I put on my trainers and ran down the stairs to the front door with my mother behind me. During the years that she was married to my father she had become a superb nurse. No one healed wounds in all of Moffat as well as my mother.
‘Geena! What's wrong?’ my mother asked as she held her by her shoulders trying to calm her down.
‘Please help me!’ she shouted desperately, her eyes flooded with tears. ‘A pot of boiling water has spilt all over my daughter!’
When she heard that, my mother cried, ‘My God!’ as she ran inside the house to get her first-aid kit. Betty kept going around her as if she was trying to find a way to help. Geena's voice just repeated over and over, ‘My child,’ with wrenching sobs that made me tremble thinking of the pain Isobel would be suffering. She was hiding her eyes with her hands as if she didn't want me to see her crying. I came close to her not knowing what to say to console her but most of all to hold her tightly for she seemed to be about to collapse onto the floor at any time. Geena clung to me fiercely, seized by anxiety and desperation. When my mother came out again, she literally tore her from my arms and started to run to the front gate to get in the car. Geena let herself be taken away. I stayed at the door not knowing what to do until I saw them disappearing down the road to town. Betty sat beside me and raised her paw to stroke my hand while she moaned with sadness. Back then Isobel and I were not great friends. We were classmates but I hardly used to talk to her, however, I felt I couldn't sit idly by and do nothing. I had to get dressed, take my bicycle and head for her house in case my mother needed me. At fourteen I was old enough to learn how to heal wounds. But as I got to my room to change my clothes, I remembered the trunk. I thought for a moment that the most important thing at that time was attending Isobel but then I reconsidered whether this was the opportunity I had been waiting so long for. Finally I decided to go up to the attic to check whether the trunk had its lock on or, on the contrary, was open. Betty followed me. I climbed the stairs slowly as if aware of making a big mistake, but I kept on steadily. When I got to the trunk and saw no lock on it I closed my eyes frightened. Betty started to bark lightly while she walked back and forth as if she wanted to tell me to get out of there. I crouched down to her level and began to scratch her behind her ears.
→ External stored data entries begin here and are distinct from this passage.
-- ==== Sys2Proof/Laws/Flags.lean ====
section
/-! SUPPORT. The bits of P after each flag computation. -/

namespace Sys2Proof.Machine

variable (b : Bool) (p r m v : Byte)

/-! ## Setting one flag -/

theorem bit_setC (i : Nat) : bit (setC b p) i = if i = 0 then b else bit p i := by
  by_cases h : i = 0 <;> simp [setC, bit_setBit, h]
theorem bit_setZ (i : Nat) : bit (setZ b p) i = if i = 1 then b else bit p i := by
  by_cases h : i = 1 <;> simp [setZ, bit_setBit, h]
theorem bit_setI (i : Nat) : bit (setI b p) i = if i = 2 then b else bit p i := by
  by_cases h : i = 2 <;> simp [setI, bit_setBit, h]
theorem bit_setD (i : Nat) : bit (setD b p) i = if i = 3 then b else bit p i := by
  by_cases h : i = 3 <;> simp [setD, bit_setBit, h]
theorem bit_setU (i : Nat) : bit (setU b p) i = if i = 5 then b else bit p i := by
  by_cases h : i = 5 <;> simp [setU, bit_setBit, h]
theorem bit_setV (i : Nat) : bit (setV b p) i = if i = 6 then b else bit p i := by
  by_cases h : i = 6 <;> simp [setV, bit_setBit, h]
theorem bit_setN (i : Nat) : bit (setN b p) i = if i = 7 then b else bit p i := by
  by_cases h : i = 7 <;> simp [setN, bit_setBit, h]

/-- `SetNZ` (R12): bit by bit. -/
theorem bit_setNZ (i : Nat) :
    bit (setNZ r p) i = if i = 7 then bit r 7 else if i = 1 then r == 0 else bit p i := by
  simp only [setNZ, bit_setN, bit_setZ]

/-- The pulled status (R229): bits 4 and 5 are fixed, the others come from the stack. -/
theorem bit_pulledP (i : Nat) (hi : i < 8) :
    bit (pulledP v) i = if i = 4 then false else if i = 5 then true else bit v i := by
  unfold pulledP bit
  rcases (by omega : i = 0 ∨ i = 1 ∨ i = 2 ∨ i = 3 ∨ i = 4 ∨ i = 5 ∨ i = 6 ∨ i = 7) with
    rfl | rfl | rfl | rfl | rfl | rfl | rfl | rfl <;> simp

/-- The pushed status (R28): bit 4 tells BRK and PHP from NMI and IRQ, bit 5 is 1, the others are P's. -/
theorem bit_pushedP (i : Nat) (hi : i < 8) :
    bit (pushedP b p) i = if i = 4 then b else if i = 5 then true else bit p i := by
  unfold pushedP bit
  rcases (by omega : i = 0 ∨ i = 1 ∨ i = 2 ∨ i = 3 ∨ i = 4 ∨ i = 5 ∨ i = 6 ∨ i = 7) with
    rfl | rfl | rfl | rfl | rfl | rfl | rfl | rfl <;> cases b <;> simp

/-! ## The bits B and U, which no flag computation changes -/

/-- P's bits 4 and 5 agree in two status bytes. -/
def SameBU (p q : Byte) : Prop := flagB q = flagB p ∧ flagU q = flagU p

theorem SameBU.refl : SameBU p p := ⟨rfl, rfl⟩

theorem sameBU_setNZ {q : Byte} (h : SameBU q p) : SameBU q (setNZ r p) := by
  simpa [SameBU, flagB, flagU, bit_setNZ] using h
theorem sameBU_setC {q : Byte} (h : SameBU q p) : SameBU q (setC b p) := by
  simpa [SameBU, flagB, flagU, bit_setC] using h
theorem sameBU_setI {q : Byte} (h : SameBU q p) : SameBU q (setI b p) := by
  simpa [SameBU, flagB, flagU, bit_setI] using h
theorem sameBU_setD {q : Byte} (h : SameBU q p) : SameBU q (setD b p) := by
  simpa [SameBU, flagB, flagU, bit_setD] using h
theorem sameBU_setV {q : Byte} (h : SameBU q p) : SameBU q (setV b p) := by
  simpa [SameBU, flagB, flagU, bit_setV] using h

theorem sameBU_addWithCarry (a : Byte) : SameBU p (addWithCarry a m p).2 :=
  sameBU_setNZ _ _ (sameBU_setV _ _ (sameBU_setC _ _ (.refl p)))
theorem sameBU_subWithBorrow (a : Byte) : SameBU p (subWithBorrow a m p).2 := sameBU_addWithCarry _ _ _
theorem sameBU_comparedP : SameBU p (comparedP r m p) := sameBU_setNZ _ _ (sameBU_setC _ _ (.refl p))
theorem sameBU_bitTestP (a : Byte) : SameBU p (bitTestP a m p) := by
  simp [SameBU, flagB, flagU, bitTestP, bit_setV, bit_setN, bit_setZ]
theorem sameBU_incByte (m p : Byte) : SameBU p (incByte m p).2 := sameBU_setNZ _ _ (.refl p)
theorem sameBU_decByte (m p : Byte) : SameBU p (decByte m p).2 := sameBU_setNZ _ _ (.refl p)
theorem sameBU_aslByte (m p : Byte) : SameBU p (aslByte m p).2 := sameBU_setNZ _ _ (sameBU_setC _ _ (.refl p))
theorem sameBU_lsrByte (m p : Byte) : SameBU p (lsrByte m p).2 := sameBU_setNZ _ _ (sameBU_setC _ _ (.refl p))
theorem sameBU_rolByte (m p : Byte) : SameBU p (rolByte m p).2 := sameBU_setNZ _ _ (sameBU_setC _ _ (.refl p))
theorem sameBU_rorByte (m p : Byte) : SameBU p (rorByte m p).2 := sameBU_setNZ _ _ (sameBU_setC _ _ (.refl p))

end Sys2Proof.Machine
end

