-- ==== Sys2Proof/Laws/Exec.lean ====
section
/-! SUPPORT. What an instruction can do, said once: every outcome that goes on is reached from the starting state by bus
reads, bus writes and updates of the program's registers. An invariant of the machine needs one case for each of these,
not one for each instruction. -/

namespace Sys2Proof.Machine

/-- The actions of the CPU on the state: bus accesses, register updates, updates of P that keep bits 4 and 5 or give them
their fixed values, a new cycle count of at most 8 (R35), and, where `W` allows it, a latency window (R36). -/
inductive CpuActs (W : Prop) (s : State) : State → Prop
  | refl : CpuActs W s s
  | read (a : Word) {t : State} : CpuActs W s t → CpuActs W s (busRead a t).2
  | write (a : Word) (v : Byte) {t : State} : CpuActs W s t → CpuActs W s (busWrite a v t)
  | regs (a x y sp : Byte) (pc : Word) {t : State} : CpuActs W s t →
      CpuActs W s { t with cpu := { t.cpu with a := a, x := x, y := y, sp := sp, pc := pc } }
  | status (p : Byte) {t : State} : (SameBU t.cpu.p p ∨ (flagB p = false ∧ flagU p = true)) → CpuActs W s t →
      CpuActs W s (t.setP p)
  | cycles (n : Nat) {t : State} : n ≤ 8 → CpuActs W s t → CpuActs W s (t.setCycles n)
  | window (w : Option Bool) {t : State} : W → CpuActs W s t → CpuActs W s (t.setIWindow w)

namespace CpuActs

variable {W : Prop} {s t u : State}

theorem trans (h : CpuActs W s t) (h' : CpuActs W t u) : CpuActs W s u := by
  induction h' with
  | refl => exact h
  | read a _ ih => exact ih.read a
  | write a v _ ih => exact ih.write a v
  | regs a x y sp pc _ ih => exact ih.regs a x y sp pc
  | status p hp _ ih => exact ih.status p hp
  | cycles n hn _ ih => exact ih.cycles n hn
  | window w hw _ ih => exact ih.window w hw

theorem setA (v : Byte) (h : CpuActs W s t) : CpuActs W s (t.setA v) := h.regs v _ _ _ _
theorem setX (v : Byte) (h : CpuActs W s t) : CpuActs W s (t.setX v) := h.regs _ v _ _ _
theorem setY (v : Byte) (h : CpuActs W s t) : CpuActs W s (t.setY v) := h.regs _ _ v _ _
theorem setSP (v : Byte) (h : CpuActs W s t) : CpuActs W s (t.setSP v) := h.regs _ _ _ v _
theorem setPC (v : Word) (h : CpuActs W s t) : CpuActs W s (t.setPC v) := h.regs _ _ _ _ v
theorem setNZ (r : Byte) (h : CpuActs W s t) : CpuActs W s (t.setNZ r) := h.status _ (.inl (sameBU_setNZ _ _ (.refl _)))
theorem dummy (a : Word) (h : CpuActs W s t) : CpuActs W s (busDummyRead a t) := h.read a

theorem push (v : Byte) (h : CpuActs W s t) : CpuActs W s (Machine.push v t) := (h.write _ v).setSP _
theorem pull (h : CpuActs W s t) : CpuActs W s (Machine.pull t).2 := (h.setSP _).read _
theorem pushWord (w : Word) (h : CpuActs W s t) : CpuActs W s (Machine.pushWord w t) := (h.push _).push _
theorem pullWord (h : CpuActs W s t) : CpuActs W s (Machine.pullWord t).2 := h.pull.pull
theorem readWord (a : Word) (h : CpuActs W s t) : CpuActs W s (Machine.readWord a t).2 := (h.read a).read (a + 1)

theorem takeException (vec : Word) (brk : Bool) (h : CpuActs W s t) : CpuActs W s (Machine.takeException vec brk t) :=
  (((((h.pushWord t.cpu.pc).push _).status _ (.inl (sameBU_setI _ _ (.refl _))))).readWord vec).setPC _

theorem returnFromException (h : CpuActs W s t) : CpuActs W s (Machine.returnFromException t) :=
  ((h.pull.status _ (.inr ⟨bit_pulledP _ 4 (by decide), bit_pulledP _ 5 (by decide)⟩)).pullWord).setPC _

/-- No action changes the configuration. -/
theorem cfg (h : CpuActs W s t) : t.cfg = s.cfg := by
  induction h with
  | refl => rfl
  | read a _ ih => rw [busRead_cfg, ih]
  | write a v _ ih => rw [busWrite_cfg, ih]
  | regs _ _ _ _ _ _ ih => exact ih
  | status _ _ _ ih => exact ih
  | cycles _ _ _ ih => exact ih
  | window _ _ _ ih => exact ih

/-- No action changes the master clock. -/
theorem sysclk (h : CpuActs W s t) : t.sysclk = s.sysclk := by
  induction h with
  | refl => rfl
  | read a _ ih => rw [busRead_sysclk, ih]
  | write a v _ ih => rw [busWrite_sysclk, ih]
  | regs _ _ _ _ _ _ ih => exact ih
  | status _ _ _ ih => exact ih
  | cycles _ _ _ ih => exact ih
  | window _ _ _ ih => exact ih

/-- Where no action may set it, the latency window stays. -/
theorem iWindow (h : CpuActs False s t) : t.cpu.iWindow = s.cpu.iWindow := by
  induction h with
  | refl => rfl
  | read a _ ih => rw [busRead_cpu, ih]
  | write a v _ ih => rw [busWrite_iWindow, ih]
  | regs _ _ _ _ _ _ ih => exact ih
  | status _ _ _ ih => exact ih
  | cycles _ _ _ ih => exact ih
  | window _ hw _ _ => exact hw.elim

/-! ## The operand forms -/

theorem indexed (cls : AccessClass) (base : Word) (i : Byte) (h : CpuActs W s t) :
    CpuActs W s (Machine.indexed cls base i t).st := by
  unfold Machine.indexed
  dsimp only
  split
  · exact h.dummy _
  · exact h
‘You’ve got to help me, Betty. I need to see what my mother keeps in this trunk but she mustn't know, so warn me when she comes back. Understand?’
Betty went to the window, stood up on her back legs and leaned on the frame. She looked at me and waved her tail energetically as if saying that she was ready. I said, ‘Good girl,’ and slowly walked to the trunk. As I stood before it I knew I was going to betray my mother's trust, but even though I felt ashamed of my behaviour, I decided to go on. For a moment I thought that if she hadn't thought fit to share with me what she kept inside, there had to be a reason, or maybe it was true that she just kept old clothes and it had been my own fantasies which made me believe that I would find some guilty secret in there. My thoughts battled against each other in two factions, one in favour of opening it and the other against it. How could I possibly please both of them and find some peace? Suddenly I came up with a solution. Before opening it I promised myself that whatever I found, I would never disclose the fact that I had opened it to my mother, that way her secret would always be safe.